§ **Action item**:
In the entries below, the lines from the one with "n s).mem = s.mem := rfl" through the one with "index change -/" are to be copied exactly; both ends count.

§ **Data records**:
--- START ---

-- ==== Sys2Proof/Laws/State.lean ====
section
/-! SUPPORT. The small lemmas of the state: what each update leaves of each field. -/

namespace Sys2Proof.Machine

/-! ## setReg -/

@[simp] theorem setReg_cfg (s : State) (x : Reg) (b : Byte) : (s.setReg x b).cfg = s.cfg := rfl
@[simp] theorem setReg_i (s : State) (x : Reg) (b : Byte) : (s.setReg x b).i = s.i := rfl
@[simp] theorem setReg_pc (s : State) (x : Reg) (b : Byte) : (s.setReg x b).pc = s.pc := rfl
@[simp] theorem setReg_sp (s : State) (x : Reg) (b : Byte) : (s.setReg x b).sp = s.sp := rfl
@[simp] theorem setReg_stk (s : State) (x : Reg) (b : Byte) : (s.setReg x b).stk = s.stk := rfl
@[simp] theorem setReg_dt (s : State) (x : Reg) (b : Byte) : (s.setReg x b).dt = s.dt := rfl
@[simp] theorem setReg_st (s : State) (x : Reg) (b : Byte) : (s.setReg x b).st = s.st := rfl
@[simp] theorem setReg_fb (s : State) (x : Reg) (b : Byte) : (s.setReg x b).fb = s.fb := rfl
@[simp] theorem setReg_key (s : State) (x : Reg) (b : Byte) : (s.setReg x b).key = s.key := rfl
@[simp] theorem setReg_mem (s : State) (x : Reg) (b : Byte) : (s.setReg x b).mem = s.mem := rfl
@[simp] theorem setReg_status (s : State) (x : Reg) (b : Byte) : (s.setReg x b).status = s.status := rfl
@[simp] theorem setReg_draws (s : State) (x : Reg) (b : Byte) : (s.setReg x b).draws = s.draws := rfl

@[simp] theorem reg_setReg_same (s : State) (x : Reg) (b : Byte) : (s.setReg x b).reg x = b := by
  simp [State.setReg, State.reg]

@[simp] theorem reg_setReg_other (s : State) {x j : Reg} (b : Byte) (h : j ≠ x) :
    (s.setReg x b).reg j = s.reg j := by
  have : x.toNat ≠ j.toNat := fun e => h (BitVec.eq_of_toNat_eq e.symm)
  simp [State.setReg, State.reg, this]

theorem reg_setReg (s : State) (x j : Reg) (b : Byte) :
    (s.setReg x b).reg j = if j = x then b else s.reg j := by
  split
  · subst j; simp
  · next h => simp [h]

/-! ## setPc, setI -/

@[simp] theorem setPc_cfg (s : State) (a : Word16) : (s.setPc a).cfg = s.cfg := rfl
@[simp] theorem setPc_v (s : State) (a : Word16) : (s.setPc a).v = s.v := rfl
@[simp] theorem setPc_i (s : State) (a : Word16) : (s.setPc a).i = s.i := rfl
@[simp] theorem setPc_pc (s : State) (a : Word16) : (s.setPc a).pc = a := rfl
@[simp] theorem setPc_sp (s : State) (a : Word16) : (s.setPc a).sp = s.sp := rfl
@[simp] theorem setPc_stk (s : State) (a : Word16) : (s.setPc a).stk = s.stk := rfl
@[simp] theorem setPc_dt (s : State) (a : Word16) : (s.setPc a).dt = s.dt := rfl
@[simp] theorem setPc_st (s : State) (a : Word16) : (s.setPc a).st = s.st := rfl
@[simp] theorem setPc_fb (s : State) (a : Word16) : (s.setPc a).fb = s.fb := rfl
@[simp] theorem setPc_key (s : State) (a : Word16) : (s.setPc a).key = s.key := rfl
@[simp] theorem setPc_mem (s : State) (a : Word16) : (s.setPc a).mem = s.mem := rfl
@[simp] theorem setPc_status (s : State) (a : Word16) : (s.setPc a).status = s.status := rfl
@[simp] theorem setPc_draws (s : State) (a : Word16) : (s.setPc a).draws = s.draws := rfl
@[simp] theorem setPc_reg (s : State) (a : Word16) (x : Reg) : (s.setPc a).reg x = s.reg x := rfl

@[simp] theorem setI_cfg (s : State) (a : Word16) : (s.setI a).cfg = s.cfg := rfl
@[simp] theorem setI_v (s : State) (a : Word16) : (s.setI a).v = s.v := rfl
@[simp] theorem setI_i (s : State) (a : Word16) : (s.setI a).i = a := rfl
@[simp] theorem setI_pc (s : State) (a : Word16) : (s.setI a).pc = s.pc := rfl
@[simp] theorem setI_sp (s : State) (a : Word16) : (s.setI a).sp = s.sp := rfl
@[simp] theorem setI_stk (s : State) (a : Word16) : (s.setI a).stk = s.stk := rfl
@[simp] theorem setI_dt (s : State) (a : Word16) : (s.setI a).dt = s.dt := rfl
@[simp] theorem setI_st (s : State) (a : Word16) : (s.setI a).st = s.st := rfl
@[simp] theorem setI_fb (s : State) (a : Word16) : (s.setI a).fb = s.fb := rfl
@[simp] theorem setI_key (s : State) (a : Word16) : (s.setI a).key = s.key := rfl
@[simp] theorem setI_mem (s : State) (a : Word16) : (s.setI a).mem = s.mem := rfl
@[simp] theorem setI_status (s : State) (a : Word16) : (s.setI a).status = s.status := rfl
@[simp] theorem setI_draws (s : State) (a : Word16) : (s.setI a).draws = s.draws := rfl
@[simp] theorem setI_reg (s : State) (a : Word16) (x : Reg) : (s.setI a).reg x = s.reg x := rfl

/-! ## advance -/

@[simp] theorem advance_cfg (s : State) : s.advance.cfg = s.cfg := rfl
@[simp] theorem advance_v (s : State) : s.advance.v = s.v := rfl
@[simp] theorem advance_i (s : State) : s.advance.i = s.i := rfl
@[simp] theorem advance_pc (s : State) : s.advance.pc = s.pc + 2 := rfl
@[simp] theorem advance_sp (s : State) : s.advance.sp = s.sp := rfl
@[simp] theorem advance_stk (s : State) : s.advance.stk = s.stk := rfl
@[simp] theorem advance_dt (s : State) : s.advance.dt = s.dt := rfl
@[simp] theorem advance_st (s : State) : s.advance.st = s.st := rfl
@[simp] theorem advance_fb (s : State) : s.advance.fb = s.fb := rfl
@[simp] theorem advance_key (s : State) : s.advance.key = s.key := rfl
@[simp] theorem advance_mem (s : State) : s.advance.mem = s.mem := rfl
@[simp] theorem advance_status (s : State) : s.advance.status = s.status := rfl
@[simp] theorem advance_draws (s : State) : s.advance.draws = s.draws := rfl
@[simp] theorem advance_reg (s : State) (x : Reg) : s.advance.reg x = s.reg x := rfl
@[simp] theorem advance_memRead (s : State) (a : Nat) : s.advance.memRead a = s.memRead a := rfl

/-! ## skipIf: only `pc` changes -/

theorem skipIf_eq_setPc (s : State) (c : Bool) :
    s.skipIf c = s.setPc (if c then s.pc + 2 else s.pc) := by
  cases c <;> rfl

@[simp] theorem skipIf_pc (s : State) (c : Bool) :
    (s.skipIf c).pc = if c then s.pc + 2 else s.pc := by
  rw [skipIf_eq_setPc]; rfl

@[simp] theorem skipIf_reg (s : State) (c : Bool) (x : Reg) : (s.skipIf c).reg x = s.reg x := by
  rw [skipIf_eq_setPc]; rfl

@[simp] theorem skipIf_status (s : State) (c : Bool) : (s.skipIf c).status = s.status := by
  rw [skipIf_eq_setPc]; rfl

@[simp] theorem skipIf_mem (s : State) (c : Bool) : (s.skipIf c).mem = s.mem := by
  rw [skipIf_eq_setPc]; rfl

/-! ## takeFault, reportDecodeError: only `STATUS` changes -/

@[simp] theorem takeFault_frame (f : FatalFault) (n : Nat) (s : State) :
    { takeFault f n s with status := s.status } = s := rfl
@[simp] theorem takeFault_pc (f : FatalFault) (n : Nat) (s : State) : (takeFault f n s).pc = s.pc := rfl
@[simp] theorem takeFault_mem (f : FatalFault) (n : Nat) (s : State) : (takeFault f n s).mem = s.mem := rfl
@[simp] theorem takeFault_halt (f : FatalFault) (n : Nat) (s : State) :
    (takeFault f n s).status.halt = true := rfl
@[simp] theorem takeFault_reg (f : FatalFault) (n : Nat) (s : State) (x : Reg) :
    (takeFault f n s).reg x = s.reg x := rfl

@[simp] theorem reportDecodeError_frame (op : Word16) (s : State) :
    { reportDecodeError op s with status := s.status } = s := rfl
@[simp] theorem reportDecodeError_pc (op : Word16) (s : State) : (reportDecodeError op s).pc = s.pc := rfl
@[simp] theorem reportDecodeError_mem (op : Word16) (s : State) : (reportDecodeError op s).mem = s.mem := rfl
@[simp] theorem reportDecodeError_halt (op : Word16) (s : State) :
    (reportDecodeError op s).status.halt = s.status.halt := rfl

/-! ## postStep: only the timers and the draw index change -/

@[simp] theorem postStep_frame (s : State) :
    { postStep s with dt := s.dt, st := s.st, draws := s.draws } = s := rfl
@[simp] theorem postStep_pc (s : State) : (postStep s).pc = s.pc := rfl
@[simp] theorem postStep_mem (s : State) : (postStep s).mem = s.mem := rfl
@[simp] theorem postStep_status (s : State) : (postStep s).status = s.status := rfl
@[simp] theorem postStep_reg (s : State) (x : Reg) : (postStep s).reg x = s.reg x := rfl

end Sys2Proof.Machine
end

--- END ---

§ **Solution for this task**:
@[simp] theorem takeFault_mem (f : FatalFault) (n : Nat) (s : State) : (takeFault f n s).mem = s.mem := rfl
@[simp] theorem takeFault_halt (f : FatalFault) (n : Nat) (s : State) :
    (takeFault f n s).status.halt = true := rfl
@[simp] theorem takeFault_reg (f : FatalFault) (n : Nat) (s : State) (x : Reg) :
    (takeFault f n s).reg x = s.reg x := rfl

@[simp] theorem reportDecodeError_frame (op : Word16) (s : State) :
    { reportDecodeError op s with status := s.status } = s := rfl
@[simp] theorem reportDecodeError_pc (op : Word16) (s : State) : (reportDecodeError op s).pc = s.pc := rfl
@[simp] theorem reportDecodeError_mem (op : Word16) (s : State) : (reportDecodeError op s).mem = s.mem := rfl
@[simp] theorem reportDecodeError_halt (op : Word16) (s : State) :
    (reportDecodeError op s).status.halt = s.status.halt := rfl

/-! ## postStep: only the timers and the draw index change -/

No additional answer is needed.